There are three main factors that could drive the US railroad industry, including GWR, going forward.

  • Railroads could have large free cash flows resulting from a reduction in the US corporate tax rate from 35% to 21%. For 2018, GWR expects a 25% growth in its free cash flow, amounting to $315 million. On an adjusted basis, the company’s free cash flow estimate for 2018 is $370 million.
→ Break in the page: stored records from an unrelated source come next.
-- ==== Sys2Proof/Laws/CanonRetire.lean ====
section
/-! SUPPORT. The operations of Machine/Retire.lean keep the canonical form. -/
set_option linter.all false
namespace Sys2Proof.Machine

theorem canon_commandRetire {kw kt kr ks kp kv xn xc} {s : Chip} {o : Origin} {index : Nat} (h_s : s.Canon kw kt kr ks
    none kp kv ⟨none, none, none, none, none, xn, xc⟩) : (commandRetire s o index).Canon kw kt kr ks none kp kv ⟨none,
    none, none, none, none, xn, xc⟩ := by
  unfold commandRetire
  try dsimp only
  repeat' first
    | with_reducible assumption
    | with_reducible apply canon_retireCmd
    | with_reducible apply canon_ite
    | with_reducible apply canon_ite_s
    | with_reducible apply canon_ite_fst
    | with_reducible apply canon_ite_fst_s
    | simp only [canon_mk_iff]
    | split
    | intro _

end Sys2Proof.Machine
end

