-- ==== Sys2Proof/Laws/CanonRun.lean ====
section
/-! SUPPORT. The operations of Machine/Run.lean keep the canonical form. -/
set_option linter.all false
namespace Sys2Proof.Machine

theorem canon_tick {kw kr ks km kp kv xb xq xl xm xh xc} {s : Chip} (h_s : s.Canon kw none kr ks km kp kv ⟨xb, xq, xl,
    xm, xh, none, xc⟩) : (tick s).Canon kw none kr ks km kp kv ⟨xb, xq, xl, xm, xh, none, xc⟩ := by
  unfold tick
  try dsimp only
  repeat' first
    | with_reducible assumption
    | with_reducible apply canon_ite
    | with_reducible apply canon_ite_s
    | with_reducible apply canon_ite_fst
    | with_reducible apply canon_ite_fst_s
    | simp only [canon_mkn_iff]
    | split
    | intro _

end Sys2Proof.Machine
end

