theorem exec_canon_pageEditRelease {kw kt kr ks xn xc} {a0 a1 s t} (h : exec (.pageEditRelease a0 a1) s = .next t)
    (h_s : s.toChip.Canon kw kt kr ks none none none ⟨none, none, none, none, none, xn, xc⟩) : t.toChip.Canon kw kt kr
    ks none none none ⟨none, none, none, none, none, xn, xc⟩ := by
  simp only [exec, execPageEditRelease, carry, live, act, driven, drivenLive, through, throughLive] at h
  cases h
  repeat' first
    | with_reducible assumption
    | with_reducible apply canon_whenRunning
    | with_reducible apply canon_whenSo
    | with_reducible apply canon_carriedOut
    | with_reducible apply canon_pageEditRow
    | with_reducible apply canon_ite
    | split
    | intro _

theorem exec_canon_pageEditShare {kw kt kr ks xn xc} {a0 a1 s t} (h : exec (.pageEditShare a0 a1) s = .next t) (h_s :
    s.toChip.Canon kw kt kr ks none none none ⟨none, none, none, none, none, xn, xc⟩) : t.toChip.Canon kw kt kr ks
    none none none ⟨none, none, none, none, none, xn, xc⟩ := by
  simp only [exec, execPageEditShare, carry, live, act, driven, drivenLive, through, throughLive] at h
  cases h
  repeat' first
    | with_reducible assumption
    | with_reducible apply canon_whenRunning
    | with_reducible apply canon_whenSo
    | with_reducible apply canon_carriedOut
    | with_reducible apply canon_pageEditRow
    | with_reducible apply canon_ite
    | split
    | intro _

theorem exec_canon_pageEditMove {kw kt kr ks xn xc} {a0 a1 s t} (h : exec (.pageEditMove a0 a1) s = .next t) (h_s :
    s.toChip.Canon kw kt kr ks none none none ⟨none, none, none, none, none, xn, xc⟩) : t.toChip.Canon kw kt kr ks
    none none none ⟨none, none, none, none, none, xn, xc⟩ := by
  simp only [exec, execPageEditMove, carry, live, act, driven, drivenLive, through, throughLive] at h
  cases h
  repeat' first
    | with_reducible assumption
    | with_reducible apply canon_whenRunning
    | with_reducible apply canon_whenSo
    | with_reducible apply canon_carriedOut
    | with_reducible apply canon_pageEditRow
    | with_reducible apply canon_ite
    | split
    | intro _

theorem exec_canon_walkStart {kw kt kr ks kp xb xq xl xn xc} {a0 a1 a2 s t} (h : exec (.walkStart a0 a1 a2) s = .next
    t) (h_s : s.toChip.Canon kw kt kr ks none kp none ⟨xb, xq, xl, none, none, xn, xc⟩) : t.toChip.Canon kw kt kr ks
    none kp none ⟨xb, xq, xl, none, none, xn, xc⟩ := by
  simp only [exec, execWalkStart, carry, live, act, driven, drivenLive, through, throughLive] at h
  cases h
  repeat' first
    | with_reducible assumption
    | with_reducible apply canon_whenRunning
    | with_reducible apply canon_whenSo
    | with_reducible apply canon_carriedOut
    | with_reducible apply canon_walkStart
    | with_reducible apply canon_ite
    | split
    | intro _

theorem exec_canon_walkEnd {kw kt kr ks km kp kx} {a0 a1 s t} (h : exec (.walkEnd a0 a1) s = .next t) (h_s :
    s.toChip.Canon kw kt kr ks km kp none kx) : t.toChip.Canon kw kt kr ks km kp none kx := by
  simp only [exec, execWalkEnd, carry, live, act, driven, drivenLive, through, throughLive] at h
  cases h
  repeat' first
    | with_reducible assumption
    | with_reducible apply canon_whenRunning
    | with_reducible apply canon_whenSo
    | with_reducible apply canon_carriedOut
    | with_reducible apply canon_walkEnd
    | with_reducible apply canon_ite
    | split
    | intro _

theorem exec_canon_retireQueueAdvance {kw kt kr ks kp xb xl xn xc} {a0 a1 s t} (h : exec (.retireQueueAdvance a0 a1) s
    = .next t) (h_s : s.toChip.Canon kw kt kr ks none kp none ⟨xb, none, xl, none, none, xn, xc⟩) : t.toChip.Canon kw
    kt kr ks none kp none ⟨xb, none, xl, none, none, xn, xc⟩ := by
  simp only [exec, execRetireQueueAdvance, carry, live, act, driven, drivenLive, through, throughLive] at h
  cases h
  repeat' first
    | with_reducible assumption
    | with_reducible apply canon_whenRunning
    | with_reducible apply canon_whenSo
    | with_reducible apply canon_carriedOut
    | with_reducible apply canon_retireQueueAdvance
    | with_reducible apply canon_ite
    | split
    | intro _

theorem exec_canon_skvCompress {kw kt kr ks xn xc} {a0 a1 a2 s t} (h : exec (.skvCompress a0 a1 a2) s = .next t) (h_s
    : s.toChip.Canon kw kt kr ks none none none ⟨none, none, none, none, none, xn, xc⟩) : t.toChip.Canon kw kt kr ks
    none none none ⟨none, none, none, none, none, xn, xc⟩ := by
  simp only [exec, execSkvCompress, carry, live, act, driven, drivenLive, through, throughLive] at h
  cases h
  repeat' first
    | with_reducible assumption
    | with_reducible apply canon_whenRunning
    | with_reducible apply canon_whenSo
    | with_reducible apply canon_carriedOut
    | with_reducible apply canon_skvCompress
    | with_reducible apply canon_ite
    | split
    | intro _

theorem exec_canon_skvDecode {kw kt kr ks xn xc} {a0 a1 a2 s t} (h : exec (.skvDecode a0 a1 a2) s = .next t) (h_s :
    s.toChip.Canon kw kt kr ks none none none ⟨none, none, none, none, none, xn, xc⟩) : t.toChip.Canon kw kt kr ks
    none none none ⟨none, none, none, none, none, xn, xc⟩ := by
  simp only [exec, execSkvDecode, carry, live, act, driven, drivenLive, through, throughLive] at h
  cases h
  repeat' first
    | with_reducible assumption
    | with_reducible apply canon_whenRunning
    | with_reducible apply canon_whenSo
    | with_reducible apply canon_carriedOut
    | with_reducible apply canon_skvDecode
    | with_reducible apply canon_ite
    | split
    | intro _

theorem exec_canon_skvStage {kw kt kr ks kv xn xc} {a0 a1 a2 s t} (h : exec (.skvStage a0 a1 a2) s = .next t) (h_s :
    s.toChip.Canon kw kt kr ks none none kv ⟨none, none, none, none, none, xn, xc⟩) : t.toChip.Canon kw kt kr ks none
    none kv ⟨none, none, none, none, none, xn, xc⟩ := by
  simp only [exec, execSkvStage, carry, live, act, driven, drivenLive, through, throughLive] at h
  cases h
  repeat' first
    | with_reducible assumption
    | with_reducible apply canon_whenRunning
    | with_reducible apply canon_whenSo
    | with_reducible apply canon_carriedOut
    | with_reducible apply canon_skvStage
    | with_reducible apply canon_ite
    | split
    | intro _

theorem exec_canon_slotUnitWrite {kw kt kr ks kp kv xb xq xl xn xc} {a0 a1 a2 a3 a4 a5 s t} (h : exec (.slotUnitWrite
    a0 a1 a2 a3 a4 a5) s = .next t) (h_s : s.toChip.Canon kw kt kr ks none kp kv ⟨xb, xq, xl, none, none, xn, xc⟩) :
    t.toChip.Canon kw kt kr ks none kp kv ⟨xb, xq, xl, none, none, xn, xc⟩ := by
  simp only [exec, execSlotUnitWrite, carry, live, act, driven, drivenLive, through, throughLive] at h
  cases h
  repeat' first
    | with_reducible assumption
    | with_reducible apply canon_whenRunning
    | with_reducible apply canon_whenSo
    | with_reducible apply canon_carriedOut
    | with_reducible apply canon_slotUnitWrite
    | with_reducible apply canon_ite
    | split
    | intro _

theorem exec_canon_slotUnitRead {kw kt kr ks kp kv xb xq xl xn xc} {a0 a1 a2 a3 a4 s t} (h : exec (.slotUnitRead a0 a1
    a2 a3 a4) s = .next t) (h_s : s.toChip.Canon kw kt kr ks none kp kv ⟨xb, xq, xl, none, none, xn, xc⟩) :
    t.toChip.Canon kw kt kr ks none kp kv ⟨xb, xq, xl, none, none, xn, xc⟩ := by
  simp only [exec, execSlotUnitRead, carry, live, act, driven, drivenLive, through, throughLive] at h
  cases h
  repeat' first
    | with_reducible assumption
    | with_reducible apply canon_whenRunning
    | with_reducible apply canon_whenSo
    | with_reducible apply canon_carriedOut
    | with_reducible apply canon_slotUnitRead
    | with_reducible apply canon_ite
    | split
    | intro _

theorem exec_canon_serveSubmit {kw kt kr ks xn xc} {a0 a1 a2 s t} (h : exec (.serveSubmit a0 a1 a2) s = .next t) (h_s
    : s.toChip.Canon kw kt kr ks none none none ⟨none, none, none, none, none, xn, xc⟩) : t.toChip.Canon kw kt kr ks
    none none none ⟨none, none, none, none, none, xn, xc⟩ := by
  simp only [exec, execServeSubmit, carry, live, act, driven, drivenLive, through, throughLive] at h
  cases h
  repeat' first
    | with_reducible assumption
    | with_reducible apply canon_whenRunning
    | with_reducible apply canon_whenSo
    | with_reducible apply canon_carriedOut
    | with_reducible apply canon_serveSubmit
    | with_reducible apply canon_ite
    | split
    | intro _

theorem exec_canon_serveCancel {kw kt kr ks xn xc} {a0 a1 a2 s t} (h : exec (.serveCancel a0 a1 a2) s = .next t) (h_s
    : s.toChip.Canon kw kt kr ks none none none ⟨none, none, none, none, none, xn, xc⟩) : t.toChip.Canon kw kt kr ks
    none none none ⟨none, none, none, none, none, xn, xc⟩ := by
  simp only [exec, execServeCancel, carry, live, act, driven, drivenLive, through, throughLive] at h
  cases h
  repeat' first
    | with_reducible assumption
    | with_reducible apply canon_whenRunning
    | with_reducible apply canon_whenSo
    | with_reducible apply canon_carriedOut
    | with_reducible apply canon_serveCancel
    | with_reducible apply canon_ite
    | split
    | intro _
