-- ==== Sys2Proof/Tests/Slice0.lean ====
section
/-!
SUPPORT. Tests of the model: ill-formed terms that WellFormed refuses, the worked examples of the spec, and for every statement
with hypotheses a state and operands that meet them all (the theorems named witness_…, numbered by clause).
-/
section
set_option Elab.async false
set_option exponentiation.threshold 600
open Sys2Proof Sys2Proof.Machine
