-- ==== Sys2Proof/Machine/BayTable.lean ====
section
/-! DEFINITION. The bay table (Chapter 1) and its sessions (Chapter 5): entry to FREE, placement by last
report, plug-in, opening, suspending, resuming and closing a session, loss of a head and head faults. -/

namespace Sys2Proof.Machine

/-! ### Entry to FREE (R5) -/

/-- The bay's link is LOST. -/
def State.linkLost (s : State) (b : BayNo) : Bool := decide ((s.link b).link = .lost)

/-- A bay enters FREE, or BLOCKED with block pending, or OFFLINE with its link LOST (R5). The matching run is
the caller's. -/
def State.settleFree (s : State) (b : BayNo) : State :=
  if (s.bay b).blockPending then
    s.changeBay b (fun x => { x with state := .blocked, blockPending := false, ticket := none })
  else if s.linkLost b then s.changeBay b (fun x => { x with state := .offline, ticket := none })
  else s.changeBay b (fun x => { x with state := .free, ticket := none })

/-- The matching run that a bay's entry to FREE starts in its pool (R5, R53). -/
def State.matchIfFree (s : State) (b : BayNo) : State :=
  if (s.bay b).state = .free then s.matchRun (s.bay b).pool else s

/-- Entry to FREE with its matching run (R5). -/
def State.enterFree (s : State) (b : BayNo) : State := (s.settleFree b).matchIfFree b

/-! ### Opening a session (R92, R93) -/

/-- The tag counter stepped by one, with 255 followed by 1 (R92). -/
def nextTag (t : Nat) : Nat := if 255 ≤ t then 1 else t + 1

/-- The class of the session of a ticket (R91). -/
def State.sessionClass (s : State) (n : Nat) : Priority :=
  match s.ticket? n with
  | some t => t.cls.priority
  | none => .standard

/-- The bay record as a session opens: the stepped tag, the ticket, its class and the device seconds (R92,
R93). -/
def State.openedBay (s : State) (b : BayNo) (n : Nat) : Bay :=
  { s.bay b with
    tagCounter := nextTag (s.bay b).tagCounter, state := .active, ticket := some n,
    session := some { tag := nextTag (s.bay b).tagCounter, ticket := n, cls := s.sessionClass n,
                      opened := s.deviceSeconds, energy := 0, demand := 0, reconnect := none } }

/-- Open a session at a bay for a ticket (R93): the record, the admission list, the ticket, SESSION_OPENED
and then BAY_STATE, the setpoint record and the recompute. -/
def State.openSession (s : State) (b : BayNo) (n : Nat) : State :=
  let s1 := s.setBay b (s.openedBay b n)
  let s2 : State := { s1 with admission := s1.admission ++ [b] }
  let s3 := s2.modTicket n (fun t => { t with state := .charging, bay := some b })
  let s4 := s3.raiseTo n (.sessionOpened n b (nextTag (s.bay b).tagCounter))
  let s5 := s4.raise .s (s4.bayNotice b)
  (s5.setSetpoint b (s5.setpoint b).started).recompute

/-! ### Plug-in (R14, R33) -/

/-- The AUTO ticket of a plug-in at an unbound OCCUPIED bay (R27, R33). -/
def State.autoTicket (s : State) (b : BayNo) : Ticket :=
  { number := s.nextTicket, origin := .k, kind := .auto, cls := .standard, pool := (s.bay b).pool, stay := 8,
    state := .arrived, bay := some b, offerDeadline := none, holdDeadline := none, lastDeclined := none,
    booking := none }

/-- A plug-in at an OCCUPIED bay (R14): at a bay whose link is LOST it is deferred and the plug field becomes
UNKNOWN; at a bound bay a session opens; at an unbound bay an AUTO ticket is issued and its session opens, or
NO_TICKET goes to S. -/
def State.plugIn (s : State) (b : BayNo) : State :=
  if s.linkLost b then s.setBay b { s.bay b with plug := .unknown }
  else
    match (s.bay b).ticket with
    | some n => s.openSession b n
    | none =>
      if s.tableRoom then
        let t := s.autoTicket b
        ((s.issue t).setBay b { s.bay b with ticket := some t.number }).openSession b t.number
      else s.raise .s (.noTicket b)

/-- The plug-in that follows where a bay has become, or has become bound while, OCCUPIED and PLUGGED
(R14). -/
def State.plugInIfPlugged (s : State) (b : BayNo) : State :=
  if (s.bay b).state = .occupied ∧ (s.bay b).plug = .plugged then s.plugIn b else s

/-! ### Placement by last report (R6) -/

/-- Placement by last report, without the plug-in and the matching run that may follow (R6). -/
def State.placeAt (s : State) (b : BayNo) : State :=
  match (s.bay b).presence with
  | .present => s.changeBay b (fun x => { x with state := .occupied, ticket := none })
  | .empty => s.settleFree b
  | .unknown =>
    if (s.bay b).blockPending then
      s.changeBay b (fun x => { x with state := .blocked, blockPending := false, ticket := none })
    else s.changeBay b (fun x => { x with state := .offline, ticket := none })

/-- Placement by last report with the plug-in of a bay that enters OCCUPIED (R14) and the matching run of a
bay that enters FREE (R5). -/
def State.place (s : State) (b : BayNo) : State := ((s.placeAt b).plugInIfPlugged b).matchIfFree b

/-- Placement by last report after the close of a session: no plug-in is taken (R14, R16). -/
def State.placeClosed (s : State) (b : BayNo) : State := (s.placeAt b).matchIfFree b

/-- Placement by last report at the end of an offer whose rule makes the matching run itself (R57, R58),
behind the notices of the plug-in (assumption 20). -/
def State.placeUnmatched (s : State) (b : BayNo) : State := (s.placeAt b).plugInIfPlugged b

/-- Change the session part of a bay record, where there is one (R91). -/
def Bay.modSession (x : Bay) (f : Session → Session) : Bay := { x with session := x.session.map f }

/-! ### Suspension and resumption (R97, R100) -/

/-- Suspend the session of an ACTIVE bay (R97): the reconnect deadline, BAY_STATE, the setpoint record and
the recompute. -/
def State.suspend (s : State) (b : BayNo) : State :=
  let returnBy := s.deadline s.timers.reconnect
  let s1 := s.changeBay b (fun x =>
    { x.modSession (fun k => { k with reconnect := some returnBy }) with state := .suspended })
  (s1.setSetpoint b ((s1.setpoint b).fallBack s1.power.fallback)).recompute

/-- Resume the session of a SUSPENDED bay (R100). -/
def State.resume (s : State) (b : BayNo) : State :=
  let s1 := s.changeBay b (fun x =>
    { x.modSession (fun k => { k with reconnect := none }) with state := .active })
  (s1.setSetpoint b ((s1.setpoint b).fallBack s1.power.fallback)).recompute

/-! ### Closing a session (R102) -/

/-- The seconds a session has lasted, modulo 2^32 (R102, R178). -/
def State.duration (s : State) (k : Session) : Seconds := s.deviceSeconds - k.opened

/-- SESSION_CLOSED to the origin of the session's ticket and to S (R102, R104). -/
def State.noticeClosed (s : State) (b : BayNo) (k : Session) (why : CloseReason) : State :=
  let n := Notice.sessionClosed k.ticket b why k.energy (s.duration k)
  match s.ticket? k.ticket with
  | some t => s.raiseBoth t.origin n
  | none => s.raise .s n

/-- The steps of a close before the bay is settled (R102, steps 1 to 5): SESSION_CLOSED, the admission list,
the session part and the ticket; and the setpoint record after the close (R122). -/
def State.endSession (s : State) (b : BayNo) (k : Session) (why : CloseReason) : State :=
  let s1 := s.noticeClosed b k why
  let s2 : State := { s1 with admission := s1.admission.filter (fun c => c != b) }
  let s3 := s2.setBay b { s2.bay b with session := none }
  let s4 := s3.freeTicket k.ticket
  let s5 := s4.setBay b { s4.bay b with ticket := none }
  s5.setSetpoint b (s5.setpoint b).ended

/-- Close a session for UNPLUGGED or FORCED (R102, R16). The recompute reads nothing that the placement
writes; it stands after it so that its THROTTLE notices follow every notice of the close (R115, assumption 7). -/
def State.closePlaced (s : State) (b : BayNo) (why : CloseReason) : State :=
  match (s.bay b).session with
  | none => s
  | some k => ((s.endSession b k why).placeClosed b).recompute

/-- Close a session for LINK_LOST (R98): the bay enters OFFLINE and keeps its block pending flag (R16). -/
def State.closeLost (s : State) (b : BayNo) : State :=
  match (s.bay b).session with
  | none => s
  | some k =>
    ((s.endSession b k .linkLost).changeBay b (fun x => { x with state := .offline })).recompute

/-! ### Head faults (R23) -/

/-- A bay enters FAULTED with a fault code; its ticket field is absent and block pending is kept (R23). -/
def State.enterFaulted (s : State) (b : BayNo) (code : FaultCode) : State :=
  s.changeBay b (fun x => { x with state := .faulted, fault := some code, ticket := none })

/-- Free the ticket of a bay with a notice to its origin (R13, R23, R38). -/
def State.freeWith (s : State) (n : Nat) (notice : Notice) : State := (s.raiseTo n notice).freeTicket n

/-- A bay takes a head fault (R23). -/
def State.headFault (s : State) (b : BayNo) (code : FaultCode) : State :=
  match (s.bay b).state with
  | .active | .suspended =>
    match (s.bay b).session with
    | some k => ((s.endSession b k .fault).enterFaulted b code).recompute
    | none => s.enterFaulted b code
  | .occupied =>
    match (s.bay b).ticket with
    | some n => (s.freeWith n (.departed n b)).enterFaulted b code
    | none => s.enterFaulted b code
  | .held =>
    match (s.bay b).ticket with
    | some n =>
      if s.requeueRoom b then ((s.requeue n b).enterFaulted b code).matchIn (s.claimPool b)
      else (s.freeWith n (.holdExpired n b)).enterFaulted b code
    | none => s.enterFaulted b code
  | .offered => ((s.withdraw b .block).enterFaulted b code).matchIn (s.claimPool b)
  | .blocked => (s.setBay b { s.bay b with blockPending := true }).enterFaulted b code
  | .faulted | .offline | .free => s.enterFaulted b code

/-! ### Loss of a head (R20) -/

/-- The bay table acts on a bay whose link has become LOST (R20). -/
def State.loseHead (s : State) (b : BayNo) : State :=
  match (s.bay b).state with
  | .free => s.changeBay b (fun x => { x with state := .offline })
  | .offered =>
    ((s.withdraw b .link).changeBay b (fun x => { x with state := .offline })).matchIn (s.claimPool b)
  | .active => s.suspend b
  | .held | .occupied | .suspended | .offline | .blocked | .faulted => s

end Sys2Proof.Machine
end

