-- ==== Sys2Proof/Machine/NoticeCommands.lean ====
section
/-! DEFINITION. READ NOTICES and the status window (Chapter 9). -/

namespace Sys2Proof.Machine

/-- A count of 1 to top is taken as it is; 0 or more than top is taken as top (R162, R165). -/
def takenCount (count top : Nat) : Nat := if count = 0 ∨ top < count then top else count

/-- READ NOTICES (R162): the m oldest notices leave the port's queue; the response carries m, the notices and
how many are left. Where the queue is left empty, OVERRUN is cleared once the response is built (R160). -/
def ownReadNotices (p : Port) (payload : List Byte) (s : State) : State × Reply :=
  match payload with
  | [c] =>
    let m := min (takenCount c.toNat 4) (s.queue p).notices.length
    let rest := (s.queue p).notices.drop m
    (s.setQueue p { s.queue p with notices := rest },
      { status := .ok,
        payload := u8 m :: ((s.queue p).notices.take m).flatMap Notice.bytes ++ [u8 rest.length],
        clamped := decide (takenCount c.toNat 4 ≠ c.toNat), clearsOverrun := rest.isEmpty })
  | _ => (s, .refuse .badArg)

/-- The bay at a position of an aisle (R1). -/
def bayAt (aisle : Fin 6) (position : Fin 8) : BayNo :=
  ⟨aisle.val * 8 + position.val, by omega⟩

/-- The numbers of a range, from first to last or from last to first (R164). -/
def rangeOf {n : Nat} (first last : Fin n) (reverse : Bool) : List (Fin n) :=
  let l := (List.finRange n).filter (fun i => decide (first ≤ i ∧ i ≤ last))
  if reverse then l.reverse else l

/-- The bays of a window in window order (R164). -/
def windowBays (w : Window) : List BayNo :=
  let aisles := rangeOf w.aisleFirst w.aisleLast w.revAisle
  let positions := rangeOf w.posFirst w.posLast w.revPos
  match w.order with
  | .aisleFirst => aisles.flatMap (fun a => positions.map (fun q => bayAt a q))
  | .positionFirst => positions.flatMap (fun q => aisles.map (fun a => bayAt a q))

/-- The first bay in window order (R164). -/
def firstBay (bays : List BayNo) : BayNo := bays.headD 0

/-- The bay after a bay in window order, the first after the last (R165). -/
def nextInWindow (bays : List BayNo) (b : BayNo) : BayNo :=
  match bays.drop (bays.idxOf b + 1) with
  | c :: _ => c
  | [] => firstBay bays

/-- The bays that a READ WINDOW returns, each with its WRAPPED mark, and the pointer after them: the window's
first bay carries WRAPPED unless the fresh mark stands (R165). -/
def readBays (bays : List BayNo) : Nat → BayNo → Bool → List (BayNo × Bool) × BayNo
  | 0, b, _ => ([], b)
  | n + 1, b, fresh =>
    let r := readBays bays n (nextInWindow bays b) false
    ((b, decide (b = firstBay bays) && !fresh) :: r.1, r.2)

/-- A bay summary of a READ WINDOW response (R165, R175). -/
def State.summary (s : State) (b : BayNo) (wrapped : Bool) : List Byte :=
  let x := s.bay b
  [u8 b, u8 x.state.code, u8 (s.lamp b).code, u8 x.presence.code, u8 x.plug.code] ++ opt16 x.ticket ++
  [u8 (s.setpoint b).target, u8 (s.setpoint b).acked] ++ opt32 (x.session.map (fun k => k.energy)) ++
  [u8 (flagCode wrapped)]

/-- A port's window is written (R163). -/
def State.setWindow (s : State) (p : Port) (w : Window) : State :=
  s.setPort p { s.port p with window := some w }

/-- The window of an OPEN WINDOW, its pointer at its first bay and its fresh mark set (R163). -/
def openedWindow (w : Window) : Window := { w with pointer := firstBay (windowBays w), fresh := true }

/-- OPEN WINDOW (R163): the fields are the aisle range, the position range, the order, the reverse-aisle flag
and the reverse-position flag. That an aisle takes 1 byte is the model's reading of R175, whose widths name a
position and no aisle (assumption 10). -/
def ownOpenWindow (p : Port) (payload : List Byte) (s : State) : State × Reply :=
  match payload with
  | [a1, a2, q1, q2, ord, ra, rp] =>
    match aisleNo a1, aisleNo a2, positionNo q1, positionNo q2, windowOrderOf ord, flagOf ra, flagOf rp with
    | some a, some a', some q, some q', some o, some r, some r' =>
      if a ≤ a' ∧ q ≤ q' then
        let w := openedWindow { aisleFirst := a, aisleLast := a', posFirst := q, posLast := q', order := o,
                                revAisle := r, revPos := r', pointer := 0, fresh := true }
        (s.setWindow p w, .ok [u8 (windowBays w).length])
      else (s, .refuse .badArg)
    | _, _, _, _, _, _, _ => (s, .refuse .badArg)
  | _ => (s, .refuse .badArg)

/-- READ WINDOW (R165). -/
def ownReadWindow (p : Port) (payload : List Byte) (s : State) : State × Reply :=
  match payload with
  | [c] =>
    match (s.port p).window with
    | none => (s, .refuse .wrongState)
    | some w =>
      let r := readBays (windowBays w) (takenCount c.toNat 8) w.pointer w.fresh
      (s.setWindow p { w with pointer := r.2, fresh := false },
        .okClamped (r.1.flatMap (fun x => s.summary x.1 x.2)) (decide (takenCount c.toNat 8 ≠ c.toNat)))
  | _ => (s, .refuse .badArg)

end Sys2Proof.Machine
end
  • There is a provision in the new Tax Cuts and Job Act that allows transportation companies to deduct their qualified capital expenditures for the current year for tax purposes. That could result in higher capital expenditures for railroads going forward.
  • GWR has successfully reduced its higher debt burden in the last year. Its adjusted debt-to-EBITDA (earnings before interest, tax, depreciation, and amortization) multiple is expected to be 2.3x at the end of 2018.

On the margin front, with all its acquisitions, GWR has curtailed growth in its operating expenses. Increased operating efficiency could drive its operating income in the coming quarters, pushing its margins higher.